Exercise aim: Output all of the entries exactly as they are given.

Data for this task:
'''

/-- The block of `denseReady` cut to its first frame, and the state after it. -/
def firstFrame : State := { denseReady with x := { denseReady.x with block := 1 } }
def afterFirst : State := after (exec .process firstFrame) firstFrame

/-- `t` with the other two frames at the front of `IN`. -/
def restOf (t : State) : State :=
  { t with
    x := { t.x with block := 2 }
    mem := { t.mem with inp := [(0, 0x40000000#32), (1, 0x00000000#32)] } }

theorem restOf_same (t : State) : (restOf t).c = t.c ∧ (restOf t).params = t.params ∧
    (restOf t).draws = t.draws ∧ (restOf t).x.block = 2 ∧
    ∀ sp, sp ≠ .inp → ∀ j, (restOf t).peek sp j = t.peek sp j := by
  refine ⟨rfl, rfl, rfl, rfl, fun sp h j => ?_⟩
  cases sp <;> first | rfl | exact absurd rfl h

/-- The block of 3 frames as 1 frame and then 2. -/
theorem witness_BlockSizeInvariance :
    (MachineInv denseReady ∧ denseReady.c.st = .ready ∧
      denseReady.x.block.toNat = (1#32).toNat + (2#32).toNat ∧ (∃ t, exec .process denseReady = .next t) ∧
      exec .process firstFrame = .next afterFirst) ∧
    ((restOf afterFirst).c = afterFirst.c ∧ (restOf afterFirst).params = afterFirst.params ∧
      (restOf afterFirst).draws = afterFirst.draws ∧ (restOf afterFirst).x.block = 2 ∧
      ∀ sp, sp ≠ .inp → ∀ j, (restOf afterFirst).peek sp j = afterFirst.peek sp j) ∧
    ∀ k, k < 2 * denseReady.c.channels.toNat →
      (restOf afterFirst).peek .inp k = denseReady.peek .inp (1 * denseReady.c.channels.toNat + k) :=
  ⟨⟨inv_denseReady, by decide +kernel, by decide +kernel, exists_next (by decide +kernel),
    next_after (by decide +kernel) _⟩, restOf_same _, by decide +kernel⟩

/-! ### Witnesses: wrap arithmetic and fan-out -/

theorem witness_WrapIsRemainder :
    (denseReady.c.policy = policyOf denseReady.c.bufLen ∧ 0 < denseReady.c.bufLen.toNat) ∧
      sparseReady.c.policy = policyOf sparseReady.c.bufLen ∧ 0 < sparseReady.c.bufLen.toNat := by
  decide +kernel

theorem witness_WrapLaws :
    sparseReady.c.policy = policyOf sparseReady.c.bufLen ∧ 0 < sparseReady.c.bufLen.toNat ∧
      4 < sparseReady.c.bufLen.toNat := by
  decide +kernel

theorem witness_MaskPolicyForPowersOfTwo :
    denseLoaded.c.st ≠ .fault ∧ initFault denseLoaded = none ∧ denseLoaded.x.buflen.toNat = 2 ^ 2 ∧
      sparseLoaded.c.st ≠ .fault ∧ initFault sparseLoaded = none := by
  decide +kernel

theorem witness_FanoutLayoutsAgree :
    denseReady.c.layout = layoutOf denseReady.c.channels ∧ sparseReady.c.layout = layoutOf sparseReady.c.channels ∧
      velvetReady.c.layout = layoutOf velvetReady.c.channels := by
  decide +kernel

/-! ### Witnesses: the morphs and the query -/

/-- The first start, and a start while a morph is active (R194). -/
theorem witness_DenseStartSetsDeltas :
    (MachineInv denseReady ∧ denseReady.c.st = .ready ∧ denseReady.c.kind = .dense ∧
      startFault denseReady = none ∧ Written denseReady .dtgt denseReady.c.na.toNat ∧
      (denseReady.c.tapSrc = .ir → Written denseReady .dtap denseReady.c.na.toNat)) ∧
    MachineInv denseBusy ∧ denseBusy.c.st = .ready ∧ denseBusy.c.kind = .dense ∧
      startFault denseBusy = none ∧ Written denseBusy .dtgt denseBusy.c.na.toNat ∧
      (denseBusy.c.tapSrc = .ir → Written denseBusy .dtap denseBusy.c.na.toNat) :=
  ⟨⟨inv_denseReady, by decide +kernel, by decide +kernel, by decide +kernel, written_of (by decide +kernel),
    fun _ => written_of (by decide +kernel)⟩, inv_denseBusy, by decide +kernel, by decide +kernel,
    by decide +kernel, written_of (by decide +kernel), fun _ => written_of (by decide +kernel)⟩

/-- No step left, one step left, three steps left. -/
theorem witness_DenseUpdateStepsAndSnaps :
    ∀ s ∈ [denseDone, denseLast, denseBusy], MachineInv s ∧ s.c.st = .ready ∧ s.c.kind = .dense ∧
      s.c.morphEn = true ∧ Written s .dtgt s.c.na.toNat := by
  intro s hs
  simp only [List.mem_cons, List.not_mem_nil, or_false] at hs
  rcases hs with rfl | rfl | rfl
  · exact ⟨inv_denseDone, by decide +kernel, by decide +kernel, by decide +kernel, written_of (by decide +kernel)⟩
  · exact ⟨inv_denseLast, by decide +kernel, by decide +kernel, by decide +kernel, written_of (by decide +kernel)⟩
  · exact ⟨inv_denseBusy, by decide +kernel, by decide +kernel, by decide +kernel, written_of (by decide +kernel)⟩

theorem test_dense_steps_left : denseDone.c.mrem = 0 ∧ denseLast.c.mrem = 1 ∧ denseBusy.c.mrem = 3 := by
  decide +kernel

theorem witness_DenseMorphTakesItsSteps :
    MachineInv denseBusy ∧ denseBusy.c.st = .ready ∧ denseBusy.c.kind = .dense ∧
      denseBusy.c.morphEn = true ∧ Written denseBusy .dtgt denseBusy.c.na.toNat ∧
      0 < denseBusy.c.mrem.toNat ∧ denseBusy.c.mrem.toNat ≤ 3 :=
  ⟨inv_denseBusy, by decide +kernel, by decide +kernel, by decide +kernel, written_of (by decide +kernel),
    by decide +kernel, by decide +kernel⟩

'''

Answer to this exercise:
/-- The block of `denseReady` cut to its first frame, and the state after it. -/
def firstFrame : State := { denseReady with x := { denseReady.x with block := 1 } }
def afterFirst : State := after (exec .process firstFrame) firstFrame

/-- `t` with the other two frames at the front of `IN`. -/
def restOf (t : State) : State :=
  { t with
    x := { t.x with block := 2 }
    mem := { t.mem with inp := [(0, 0x40000000#32), (1, 0x00000000#32)] } }

theorem restOf_same (t : State) : (restOf t).c = t.c ∧ (restOf t).params = t.params ∧
    (restOf t).draws = t.draws ∧ (restOf t).x.block = 2 ∧
    ∀ sp, sp ≠ .inp → ∀ j, (restOf t).peek sp j = t.peek sp j := by
  refine ⟨rfl, rfl, rfl, rfl, fun sp h j => ?_⟩
  cases sp <;> first | rfl | exact absurd rfl h

/-- The block of 3 frames as 1 frame and then 2. -/
theorem witness_BlockSizeInvariance :
    (MachineInv denseReady ∧ denseReady.c.st = .ready ∧
      denseReady.x.block.toNat = (1#32).toNat + (2#32).toNat ∧ (∃ t, exec .process denseReady = .next t) ∧
      exec .process firstFrame = .next afterFirst) ∧
    ((restOf afterFirst).c = afterFirst.c ∧ (restOf afterFirst).params = afterFirst.params ∧
      (restOf afterFirst).draws = afterFirst.draws ∧ (restOf afterFirst).x.block = 2 ∧
      ∀ sp, sp ≠ .inp → ∀ j, (restOf afterFirst).peek sp j = afterFirst.peek sp j) ∧
    ∀ k, k < 2 * denseReady.c.channels.toNat →
      (restOf afterFirst).peek .inp k = denseReady.peek .inp (1 * denseReady.c.channels.toNat + k) :=
  ⟨⟨inv_denseReady, by decide +kernel, by decide +kernel, exists_next (by decide +kernel),
    next_after (by decide +kernel) _⟩, restOf_same _, by decide +kernel⟩

/-! ### Witnesses: wrap arithmetic and fan-out -/

theorem witness_WrapIsRemainder :
    (denseReady.c.policy = policyOf denseReady.c.bufLen ∧ 0 < denseReady.c.bufLen.toNat) ∧
      sparseReady.c.policy = policyOf sparseReady.c.bufLen ∧ 0 < sparseReady.c.bufLen.toNat := by
  decide +kernel

theorem witness_WrapLaws :
    sparseReady.c.policy = policyOf sparseReady.c.bufLen ∧ 0 < sparseReady.c.bufLen.toNat ∧
      4 < sparseReady.c.bufLen.toNat := by
  decide +kernel

theorem witness_MaskPolicyForPowersOfTwo :
    denseLoaded.c.st ≠ .fault ∧ initFault denseLoaded = none ∧ denseLoaded.x.buflen.toNat = 2 ^ 2 ∧
      sparseLoaded.c.st ≠ .fault ∧ initFault sparseLoaded = none := by
  decide +kernel

theorem witness_FanoutLayoutsAgree :
    denseReady.c.layout = layoutOf denseReady.c.channels ∧ sparseReady.c.layout = layoutOf sparseReady.c.channels ∧
      velvetReady.c.layout = layoutOf velvetReady.c.channels := by
  decide +kernel

/-! ### Witnesses: the morphs and the query -/

/-- The first start, and a start while a morph is active (R194). -/
theorem witness_DenseStartSetsDeltas :
    (MachineInv denseReady ∧ denseReady.c.st = .ready ∧ denseReady.c.kind = .dense ∧
      startFault denseReady = none ∧ Written denseReady .dtgt denseReady.c.na.toNat ∧
      (denseReady.c.tapSrc = .ir → Written denseReady .dtap denseReady.c.na.toNat)) ∧
    MachineInv denseBusy ∧ denseBusy.c.st = .ready ∧ denseBusy.c.kind = .dense ∧
      startFault denseBusy = none ∧ Written denseBusy .dtgt denseBusy.c.na.toNat ∧
      (denseBusy.c.tapSrc = .ir → Written denseBusy .dtap denseBusy.c.na.toNat) :=
  ⟨⟨inv_denseReady, by decide +kernel, by decide +kernel, by decide +kernel, written_of (by decide +kernel),
    fun _ => written_of (by decide +kernel)⟩, inv_denseBusy, by decide +kernel, by decide +kernel,
    by decide +kernel, written_of (by decide +kernel), fun _ => written_of (by decide +kernel)⟩

/-- No step left, one step left, three steps left. -/
theorem witness_DenseUpdateStepsAndSnaps :
    ∀ s ∈ [denseDone, denseLast, denseBusy], MachineInv s ∧ s.c.st = .ready ∧ s.c.kind = .dense ∧
      s.c.morphEn = true ∧ Written s .dtgt s.c.na.toNat := by
  intro s hs
  simp only [List.mem_cons, List.not_mem_nil, or_false] at hs
  rcases hs with rfl | rfl | rfl
  · exact ⟨inv_denseDone, by decide +kernel, by decide +kernel, by decide +kernel, written_of (by decide +kernel)⟩
  · exact ⟨inv_denseLast, by decide +kernel, by decide +kernel, by decide +kernel, written_of (by decide +kernel)⟩
  · exact ⟨inv_denseBusy, by decide +kernel, by decide +kernel, by decide +kernel, written_of (by decide +kernel)⟩

theorem test_dense_steps_left : denseDone.c.mrem = 0 ∧ denseLast.c.mrem = 1 ∧ denseBusy.c.mrem = 3 := by
  decide +kernel

theorem witness_DenseMorphTakesItsSteps :
    MachineInv denseBusy ∧ denseBusy.c.st = .ready ∧ denseBusy.c.kind = .dense ∧
      denseBusy.c.morphEn = true ∧ Written denseBusy .dtgt denseBusy.c.na.toNat ∧
      0 < denseBusy.c.mrem.toNat ∧ denseBusy.c.mrem.toNat ≤ 3 :=
  ⟨inv_denseBusy, by decide +kernel, by decide +kernel, by decide +kernel, written_of (by decide +kernel),
    by decide +kernel, by decide +kernel⟩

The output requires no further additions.